Mary Nichols – The former assistant administrator for the EPA during Clinton’s administration is chairwoman of California’s Air Resources Board, which regulates air pollution in the state.
CENTRAL INTELLIGENCE AGENCY
Michael Morell – He was the CIA’s deputy director and acting director of the agency twice under Obama. Morell is now the chairman of the geopolitical risk practice at Beacon Global Strategies, a Washington consulting firm.
Avril Haines – She was the deputy national security adviser under Obama, and previously the first woman to serve as CIA deputy director. Haines held several posts at Columbia University after leaving the Obama administration in 2017.
HEALTH AND HUMAN SERVICES
Vivek Murthy – A physician and former surgeon general, Murphy has gained prominence in recent months as co-chairman of Biden’s advisory board on dealing with the coronavirus pandemic, which the president-elect has pledged to make his top priority on taking office.
Mandy Cohen – A physician who serves as the secretary of North Carolina’s Health and Human Services Department, where she has been a major advocate for expanding Medicaid, the government health insurance program for low-income Americans. Cohen served as the chief operating officer at the Centers for Medicare and Medicaid Services in the Obama administration.

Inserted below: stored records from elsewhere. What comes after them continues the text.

/-- Form and post a record of an object (R226, R227, R231, R232, R237); answers the object as it then stands. -/
def State.objRecord (s : State) (o : Obj) (k : RecKind) : Obj × State :=
  let v := s.classify o
  let s := s.rejectOnce o v
  let o := { o with rejected := o.rejected || bitN v.action 0 }
  let suppressed := bitN v.action 2 && (!o.posted || k == .running)
  if !s.bit F.SEG_CTL_REC_EN || suppressed then (o, s)
  else
    let c := if k = .closed && bitN v.action 1 && !bitN v.action 2 && s.bit F.SEG_CTL_CROP_EN then s.crop o else ((0, 0, false, false), s)
    let s := c.2
    let deg := (List.range 8).any (fun n => (s.region n).fallback == some 2 && o.lastVus.any (fun u => u / 64 == n))
    let ptr := match k with
      | .merged id => id
      | _ => c.1.1
    let ws := s.objWords o k v ptr c.1.2.1 c.1.2.2.1 (c.1.2.2.2 || deg)
    let s := s.record 0 ws
    let s := if k != .running && o.prov then
        match s.outcomesOf o.provBlks with
        | some rej => s.record 0 (finalCopy ws rej)
        | none => { s with seg := { s.seg with waiting := s.seg.waiting ++ [{ words := ws, blks := o.provBlks }] } }
      else s
    ({ o with posted := true, running := if k = .running then o.running + 1 else o.running }, s)

/-! ### Resolution (R224 to R228) -/

/-- Objects in rising order of a key. -/
def objInsert (key : Obj → Nat) (o : Obj) : List Obj → List Obj
  | [] => [o]
  | x :: xs => if key o < key x then o :: x :: xs else x :: objInsert key o xs

/-- Pairs in rising order of the object's ID. -/
def byId {α : Type} (l : List (Obj × α)) : List (Obj × α) :=
  l.foldr (fun e acc => acc.takeWhile (fun x => x.1.id < e.1.id) ++ e :: acc.dropWhile (fun x => x.1.id < e.1.id)) []

/-- The live-object count registers (R224). -/
def State.setObjs (s : State) (os : List Obj) : State :=
  let s := { s with seg := { s.seg with objs := os.foldr (objInsert (·.id)) [] } }
  let s := s.setFld F.SEG_OBJ_LIVE_LIVE os.length
  s.setFld F.SEG_OBJ_LIVE_PEAK (max (s.fld F.SEG_OBJ_LIVE_PEAK) (min os.length 65535))

/-- The merged accumulators of a list of partials, with `sy` from line 0. -/
def accOfParts (ps : List Partial) : Option Acc :=
  match ps.map (fun p => { p.acc with sy := p.acc.sy + p.acc.area * (256 * p.block) }) with
  | [] => none
  | a :: as => some (as.foldl Acc.merge a)

/-- What the lines of a block add to an object's flags (R229, R234). -/
def State.objLines (s : State) (b lo hi : Nat) (o : Obj) : Obj :=
  let ds := (s.seg.descs.filter (fun e => lo ≤ e.1 && e.1 ≤ hi)).map (·.2)
  let bad := s.seg.master.any (fun t => t.block == b && t.bank == o.bank && t.data.isNone &&
    (match (s.job o.bank).bind (fun j => j.masters.find? (fun m => m.idx == t.idx)) with
      | some m =>
        let nc := max 1 (ceilDiv m.width 256)
        let c := m.x0 + 256 * (t.tile % nc)
        c ≤ o.acc.xmax && o.acc.xmin < c + 256 && ds.any (fun d => match d.row with
          | some y => min y (m.height - 1) / 256 == t.tile / nc
          | none => false)
      | none => false))
  { o with
    short := ds.foldl (fun a d => Nat.lor a d.short) o.short, long := ds.foldl (fun a d => Nat.lor a d.long) o.long,
    prov := o.prov || ds.any (·.prov), pixFlag := o.pixFlag || ds.any (fun d => d.stale || d.clamp || d.repl),
    noMaster := o.noMaster || bad || ds.any (fun d => d.row.isNone),
    provBlks := if ds.any (·.prov) && !o.provBlks.contains b then o.provBlks ++ [b] else o.provBlks }

/-- Unite two objects under the smaller ID (R227). The first line's tag is that of the earlier first line. -/
def Obj.unite (a b : Obj) : Obj :=
  let lo := if a.id ≤ b.id then a else b
  let first := if a.acc.ymin ≤ b.acc.ymin then a else b
  { lo with
    acc := a.acc.merge b.acc, tag := first.tag, rep := first.rep, row := first.row, lblOvf := a.lblOvf || b.lblOvf,
    noMaster := a.noMaster || b.noMaster, prov := a.prov || b.prov, pixFlag := a.pixFlag || b.pixFlag, short := Nat.lor a.short b.short,
    long := Nat.lor a.long b.long, provBlks := (a.provBlks ++ b.provBlks).eraseDups, crop := a.crop || b.crop,
    rejected := lo.rejected, running := lo.running, posted := lo.posted, openRuns := a.openRuns ++ b.openRuns,
    lastVus := a.lastVus ++ b.lastVus, isOpen := a.isOpen || b.isOpen, cut := a.cut || b.cut }

/-- A new object of a block (R224): its ID is given later. -/
def State.freshObj (s : State) (b : Nat) (a : Acc) (bank : Bool) : Obj :=
  let d := (s.seg.descs.find? (fun e => e.1 == a.ymin)).map (·.2)
  { id := 0, acc := a, bank := bank, tag := (d.map (·.tag)).getD {}, rep := (d.map (·.rep)).getD 0, row := d.bind (·.row), openRuns := [],
    lastBlk := b, lastVus := [], isOpen := false, cut := false, running := 0, posted := false, rejected := false, lblOvf := false,
    noMaster := false, prov := false, pixFlag := false, short := 0, long := 0, provBlks := [], crop := false }

/-- An object takes the partials of a block. -/
def State.objTake (s : State) (b : Nat) (o : Obj) (ps : List Partial) (add : Bool) : Obj :=
  match accOfParts ps with
  | none => o
  | some a =>
    let runs := ps.flatMap (fun p => edgeRuns p.acc 3)
    let o := { o with
      acc := if add then o.acc.merge a else a, openRuns := runs, lastBlk := b, lastVus := (ps.map (·.vu)).eraseDups, isOpen := !runs.isEmpty,
      cut := o.cut || ps.any (·.cut), lblOvf := o.lblOvf || ps.any (·.kind == 3) }
    s.objLines b a.ymin a.ymax o

/-- Close objects with CUT, in order of their IDs (R228). -/
def State.cutObjs (s : State) (sel : Obj → Bool) : State :=
  let gone := s.seg.objs.filter sel
  let s := gone.foldl (fun s o => (s.objRecord { o with cut := true } .closed).2) s
  s.setObjs (s.seg.objs.filter (fun o => !sel o))

/-- What a resolution does with an object: it closes with CUT, it ends in another, or it goes its way (R225 to R228). -/
inductive Fate where
  | cut
  | into (id : Nat)
  | on
  deriving DecidableEq, Repr

/-- Objects that a resolution cuts before it takes the block's partials: those of the bank that ended with the block before (R61, R228), those
with a partial in a lost region's strips there (R420), and all of them at the takeover of the primary's object numbers (R442). -/
def State.cutAtResolve (s : State) (b : Nat) (cs : List Commit) (o : Obj) : Bool :=
  let lost := (cs.filter (·.lost)).map (·.region)
  let turn := match (s.seg.descs.find? (fun e => e.1 == 256 * b)).map (fun e => e.2.tag.bank) with
    | some bk => o.bank != bk
    | none => false
  let handed := match s.seg.cutAt with
    | some (k, _) => k ≤ b
    | none => false
  turn || handed || o.lastVus.any (fun v => lost.contains (v / 64))

/-- New objects in order of YMIN, then XMIN, as far as the table has room (R224). -/
def State.newObjs (s : State) (live : Nat) (b : Nat) (cs : List Comp) : List Obj × State :=
  let os := cs.filterMap (fun c => (accOfParts c.ps).map (fun a =>
    s.objTake b (s.freshObj b a ((c.ps.head?.map (·.bank)).getD false)) c.ps false))
  let sorted := os.foldr (objInsert (fun o => o.acc.ymin * 2 ^ 18 + o.acc.xmin)) []
  sorted.foldl (fun acc o =>
    if 16384 ≤ live + acc.1.length then (acc.1, (acc.2.flag F.SEG_STAT_OBJ_OVF).incCnt F.SEG_LOSS_CNT_OBJ_CNT F.SEG_LOSS_CNT_SAT)
    else
      let i := acc.2.newObjId b
      (acc.1 ++ [{ o with id := i.1 }], i.2)) (([] : List Obj), s)

/-- An object with a CROP action whose action is not suppressed (R232, R241). -/
def State.wantsCrop (s : State) (o : Obj) : Bool :=
  let v := s.classify o
  bitN v.action 1 && !bitN v.action 2

/-- The records of one object at a resolution: closing, or RUNNING at each further 4,096 lines (R225, R226). Answers it where it stays live. -/
def State.objPost (s : State) (o : Obj) : Option Obj × State :=
  if !o.isOpen then (none, (s.objRecord o .closed).2)
  else
    let r := if 4096 * (o.running + 1) ≤ o.acc.ymax - o.acc.ymin + 1 then s.objRecord o .running else (o, s)
    (some { r.1 with crop := r.2.wantsCrop r.1 }, r.2)

/-- CROP at a resolution: late inputs meet the block's windows, and an object that asks for a crop and has no samples of the block has been
resolved too late for its windows (R241). `l` gives the objects with their measures in the block. -/
def State.cropResolve (s : State) (b : Nat) (l : List (Obj × Acc)) : State :=
  if !s.bit F.SEG_CTL_CROP_EN then s
  else
    let want := l.filter (fun e => s.wantsCrop e.1)
    let s := s.cropBlock b (want.map (fun e => (e.1.id, e.2.xmin, e.2.xmax, e.2.ymin, e.2.ymax)))
    let quiet := fun (o : Obj) => (List.range 8).any (fun n => (s.region n).fallback == some 2 && o.lastVus.any (fun u => u / 64 == n))
    if want.any (fun e => !quiet e.1 && !s.seg.crops.any (fun c => c.obj == e.1.id && c.line / 256 == b)) then s.flag F.SEG_STAT_CROP_MISS else s

/-- The samples of an object that ends in another are the survivor's (R227). -/
def State.cropInto (s : State) (l : List (Nat × Nat)) : State :=
  { s with seg := { s.seg with crops := s.seg.crops.map (fun c =>
      match l.find? (fun e => e.1 == c.obj) with
      | some e => { c with obj := e.2 }
      | none => c) } }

David Kessler – The former commissioner of the Food and Drug Administration has been a co-chair of Biden’s advisory board on the coronavirus pandemic. As head of the FDA, Kessler cut the time needed to approve drugs to treat AIDS and moved to try to regulate the tobacco industry.

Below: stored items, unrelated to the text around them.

/-- An Ethernet port (R118, R293): a change of its mode makes it hunt again; its stamp latencies are the device's own, which the spec
does not state. -/
def State.applyEth (s : State) (old : Option StructData) (d : StructData) (p : Nat) : State :=
  let e := (d.eths[p]?).getD {}
  let was := (old.bind (fun o => o.eths[p]?)).getD {}
  let i := 112 + p
  let s := s.applyLane i e.en
  let s := if !e.en then s.setReady (12 + p) false
    else if was.en && was != e && s.lst i = lsServ then (s.toHunt i).setReady (12 + p) false else s
  let f := s.free
  if e.en then f.2.put (R.TIME_EP_LAT p) f.1 else s

/-- A sigma-delta clock group (R304, R305): a changed clock is measured afresh. -/
def State.applySdg (s : State) (d : StructData) (g : Nat) : State :=
  if !s.has .sdg g then s
  else
    let e := (d.sdgs[g]?).getD {}
    let same := s.fld (F.SDF_GRP_CTL_MODE g) == e.mode && s.fld (F.SDF_GRP_CTL_DIV g) == e.div
    if same then s
    else
      let s := (s.setFld (F.SDF_GRP_CTL_MODE g) e.mode).setFld (F.SDF_GRP_CTL_DIV g) e.div
      ((((s.setFld (F.SDF_GRP_STAT_RUN g) 0).putN (R.SDF_GRP_PER g) 0).clearSync g).setGone g false).sdfResetGroup g

/-- Two-wire ports (R379). -/
def State.applyTw (s : State) (d : StructData) : State :=
  ((List.range 4).foldl (fun s n =>
    let t := (d.tws[n]?).getD {}
    ((s.setBit (F.TW_CTL_EN n) t.en).setFld (F.TW_CTL_SPEED n) t.speed).setBit (F.TW_CTL_MC n) t.mc) s).twReady

/-- Power classes (R395): a block no entry names is always on. -/
def State.applyClass (s : State) (d : StructData) (b : Nat) : State :=
  if gateable b && s.has .pblock b then
    let c := ((d.classes.find? (fun e => e.1 == b)).map (·.2)).getD 0
    let s := s.setFld (F.PWR_CLASS_CLASS b) c
    if c = 0 && s.fld F.PWR_STAT_STATE != 2 then s.gateSet b false else s
  else s

/-- Operating points of a die (R194, R408). -/
def State.applyDvfs (s : State) (d : StructData) (n : Nat) : State :=
  if !s.has .die n then s
  else
    let v := (d.dvfs[n]?).getD (0, 7)
    (s.setFld (F.PWR_DVFS_FLOOR n) (max v.1 ((structOpReq d n).getD 0))).setFld (F.PWR_DVFS_OP_MAX n) v.2

/-- DDR-4 real-time ports (R324). -/
def State.applyRt (s : State) (d : StructData) (p : Nat) : State :=
  let e := (structRtPorts d).getD p (0, 0, 0, 0, 0, 0)
  let s := (s.setFld (F.DMC_RT_CFG_OWNER p) e.1).setFld (F.DMC_RT_CFG_CAM p) (if e.1 = 1 ∨ e.1 = 2 then e.2.1 else 0)
  ((s.setFld (F.DMC_RT_CFG_PANIC1 p) e.2.2.2.2.1).setFld (F.DMC_RT_CFG_PANIC2 p) e.2.2.2.2.2).rtLevel p (rtStart e.1)

/-- The job banks (R53). Answers the units hit by a loaded point. -/
def State.applyBanks (s : State) (sid : Nat) (j : Option JobData) : List Nat × State :=
  let old := match s.runningBank with
    | some o => s.jobId o
    | none => 0
  let s := [false, true].foldl (fun s b =>
    if (s.job b).isNone || (!b && j.isSome) then s
    else if (if b then s.cfg.sidB else s.cfg.sidA) = sid then (if s.bankState b = 4 then s.setBank b 2 else s)
    else s.emptyBank b) s
  let s := (List.range 32).foldl (fun s u => s.setFld (F.CU_CTL_JOB u) 0) s
  match j with
  | none => ([], s.setBit F.CFG_SWAP_CTL_ARM s.armedBank.isSome)
  | some job =>
    let s := s.putJob false job sid
    let s := s.setBank false 4
    let s := s.setBit F.CFG_SWAP_CTL_ARM s.armedBank.isSome
    let p := s.pos (s.fld F.CFG_SWAP_CTL_CHAN)
    s.takeBank false p p true old [] []

/-- The STRUCT being applied takes effect on one edge: APPLYING falls, every LD register shows it, and the banks follow (R51 to R53, R103). -/
def State.applyStruct (s : State) : State :=
  match s.cfg.applying with
  | none => s
  | some (d, j) =>
    let old := s.cfg.struct
    let s := { s with cfg := { s.cfg with struct := some d, applying := none } }
    let s := (s.flag F.CFG_STAT_STRUCT_VALID).setFld F.CFG_STAT_APPLYING 0
    let s := ((s.putN R.CFG_STRUCT_ID d.crc).putN R.CFG_BUILD_LO s.cfg.build).putN R.CFG_BUILD_HI (s.cfg.build / 2 ^ 32)
    let s := s.applyEvt d
    let s := (List.range 12).foldl (fun s n => s.applyCam d n) s
    let s := s.applySti d
    let s := (List.range 12).foldl (fun s n => s.applyCode d n) s
    let s := (s.applyVg d).applySeg d
    let s := (List.range 8).foldl (fun s n => s.applyPrint d n) (s.applyEnc d)
    let s := (List.range 4).foldl (fun s p => s.applyNp d p) (s.applyPp d)
    let s := ((List.range 2).foldl (fun s p => s.applyEth old d p) s).npReady
    let s := ((List.range 4).foldl (fun s g => s.applySdg d g) s).updSdf
    let s := (List.range 32).foldl (fun s b => s.applyClass d b) (s.applyTw d)
    let s := (List.range 4).foldl (fun s n => s.applyDvfs d n) s
    let s := (List.range 32).foldl (fun s p => s.applyRt d p) s
    let r := s.applyBanks d.crc j
    let s := (List.range 8).foldl (fun s n => s.updHp n) r.2.restoreWrite.summerGate
    let s := (List.range 4).foldl (fun s n => s.dvfsGo n) s
    (s.raise r.1).cfgReady

/-! ### Stop and run (R51, R65) -/

/-- PIPELINE_STOP: a write of RUN = 0 (R51). -/
def execPipelineStop (s : State) : Host.Outcome State Fault Refusal := done s (s.runZero.status 0)

/-- PIPELINE_RUN: a write of RUN = 1 (R51, R65). -/
def execPipelineRun (s : State) : Host.Outcome State Fault Refusal := done s s.runOne

/-- No line is in flight after a stop: every tag has its line, every stitched line has been formed, processed and resolved. -/
def State.drained (s : State) : Bool :=
  !s.bit F.CFG_CTL_RUN && !s.bit F.CFG_STAT_PIPE_STOPPED && s.cfg.trigDis
    && (List.range 12).all (fun n => !s.camUsed n || (s.ingS n).tags.isEmpty)
    && s.sti.formed == s.sti.refNext
    && (s.liveRegions).all (fun n => (s.runUnits n).all (fun u => u.next == s.sti.formed))
    && s.seg.commits.isEmpty

/-- PIPELINE_DRAINED (R51, R177, R228): pending registrations are rejected, open objects closed, and once the last record has been posted
PIPE_STOPPED is set and no region is processing any longer (R30). -/
def execPipelineDrained (s : State) : Host.Outcome State Fault Refusal :=
  if s.drained then
    let s' := s.rejectSeams.cutObjs (fun _ => true)
    done s (if s'.seg.spill.isEmpty then (s'.flag F.CFG_STAT_PIPE_STOPPED).vgReady else s')
  else done s s

/-- A write of CFG_CTL (R51, R65, R66): a refused RUN leaves the abort undone. -/
def State.cfgCtl (s : State) (val : Word) : State :=
  let r := if bitN val.toNat 0 then s.runOne else s.runZero.status 0
  if r.lastStatus != 0 then r else if bitN val.toNat 1 then r.loadAbort.status 0 else r

/-! ### Swap controls (R57, R64, R65) -/

/-- Status of an arm or disarm: CFG_STAT.LAST_ERR shows the codes of R54. -/
def State.swapStat (s : State) (st : Nat) : State := (s.setFld F.CFG_STAT_LAST_ERR st).status st

/-- Name the swap channel; a reversal of another channel is none of it. -/
def State.swapChan (s : State) (c : Nat) : State :=
  if s.fld F.CFG_SWAP_CTL_CHAN = c then s
  else { (s.setFld F.CFG_SWAP_CTL_CHAN c) with cfg := { s.cfg with swapRev := none } }

/-- ARM on channel `c` (R57). -/
def State.swapArm (s : State) (c : Nat) : State :=
  let a := s.bankState false == 2
  let b := s.bankState true == 2
  let dist := (s.rdN R.CFG_SWAP_POS + 2 ^ 32 - s.pos c % 2 ^ 32) % 2 ^ 32
  if a == b then s.swapStat 0x39
  else if !s.bit (F.ENC_CTL_EN c) then s.swapStat 0x3A
  else if dist < s.fld F.CFG_SWAP_MARGIN_MARGIN || 2 ^ 31 ≤ dist then s.swapStat 0x38
  else
    let s := ((s.swapChan c).setBank b 3).flag F.CFG_SWAP_CTL_ARM
    { s with cfg := { s.cfg with swapDone := false, crossAt := s.evtNow + 2 } }.swapStat 0

/-- DISARM (R64). -/
def State.swapDisarm (s : State) : State :=
  match s.armedBank with
  | none => s.swapStat (if s.cfg.swapDone then 0x3C else 0x39)
  | some b =>
    let s := (s.setBank b 2).setFld F.CFG_SWAP_CTL_ARM 0
    let s := (List.range 8).foldl (fun s n => s.unpredict b n) s
    { s with cfg := { s.cfg with swapDone := false, crossAt := s.evtNow + 2 } }.swapStat 0

/-- NOW with channel `c` (R65). -/
def State.swapAtOnce (s : State) (c : Nat) : State :=
  if !s.bit F.CFG_STAT_PIPE_STOPPED || s.bit F.CFG_STAT_LOADING || s.bit F.CFG_STAT_APPLYING then s.status 0x40
  else match s.readyBank with
    | none => s.status 0x39
    | some b => ((s.swapChan c).swapNow b).status 0

/-- Has the last ARM or DISARM yet to cross into EVT_CLK (R21, R64)? -/
def State.swapCrossing (s : State) : Bool := decide (s.evtNow < s.cfg.crossAt)

/-- A write of CFG_SWAP_CTL (R64, R65). -/
def State.swapCtl (s : State) (val : Word) : State :=
  let v := val.toNat
  let c := v % 4
  let arm := bitN v 8
  let dis := bitN v 9
  let now := bitN v 10
  if s.swapCrossing || 1 < b2n arm + b2n dis + b2n now then s.status 0x40
  else if s.armedBank.isSome then
    if c = s.fld F.CFG_SWAP_CTL_CHAN && dis then s.swapDisarm else s.status 0x40
  else if arm then s.swapArm c
  else if dis then s.swapDisarm
  else if now then s.swapAtOnce c
  else (s.swapChan c).status 0

/-- A write of CFG_SWAP_POS (R64). -/
def State.swapPos (s : State) (val : Word) : State :=
  if s.swapCrossing || s.armedBank.isSome then s.status 0x40 else (s.put R.CFG_SWAP_POS val).status 0

/-- SWAP_ARM (R57). -/
def execSwapArm (chan : Fin 4) (s : State) : Host.Outcome State Fault Refusal :=
  done s (s.swapCtl (BitVec.ofNat 32 (2 ^ 8 + chan.val)))

/-- SWAP_DISARM (R64). -/
def execSwapDisarm (chan : Fin 4) (s : State) : Host.Outcome State Fault Refusal :=
  done s (s.swapCtl (BitVec.ofNat 32 (2 ^ 9 + chan.val)))

/-- SWAP_NOW (R65). -/
def execSwapNow (chan : Fin 4) (s : State) : Host.Outcome State Fault Refusal :=
  done s (s.swapCtl (BitVec.ofNat 32 (2 ^ 10 + chan.val)))

end Sys2Proof.Machine
end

Alejandro Mayorkas – A Cuban-American lawyer, he would be the first Latino to head the department. As head of Citizenship and Immigration Services under Obama, he led implementation of the Deferred Action for Childhood Arrivals program (DACA) for so-called Dreamers, who were brought to the United States illegally as children. DACA drew Republican criticism and could lead to Republican opposition in the Senate if he is nominated.
Xavier Becerra – The former congressman succeeded Vice President-elect Kamala Harris as California attorney general, where he has won praise at times from progressives, and also could be considered to replace her in the U.S. Senate.
Lisa Monaco – The former Biden aide on the Senate Judiciary Committee, where she worked on the Violence Against Women Act, was also a top adviser on homeland security to Obama. Monaco served as an assistant attorney general for national security, and chief of staff to former FBI Director Robert Mueller.
CHIEF OF STAFF
Ron Klain – A longtime Biden adviser with experience in responding to the Ebola pandemic, Klain was picked for the chief of staff role that sets the president’s agenda.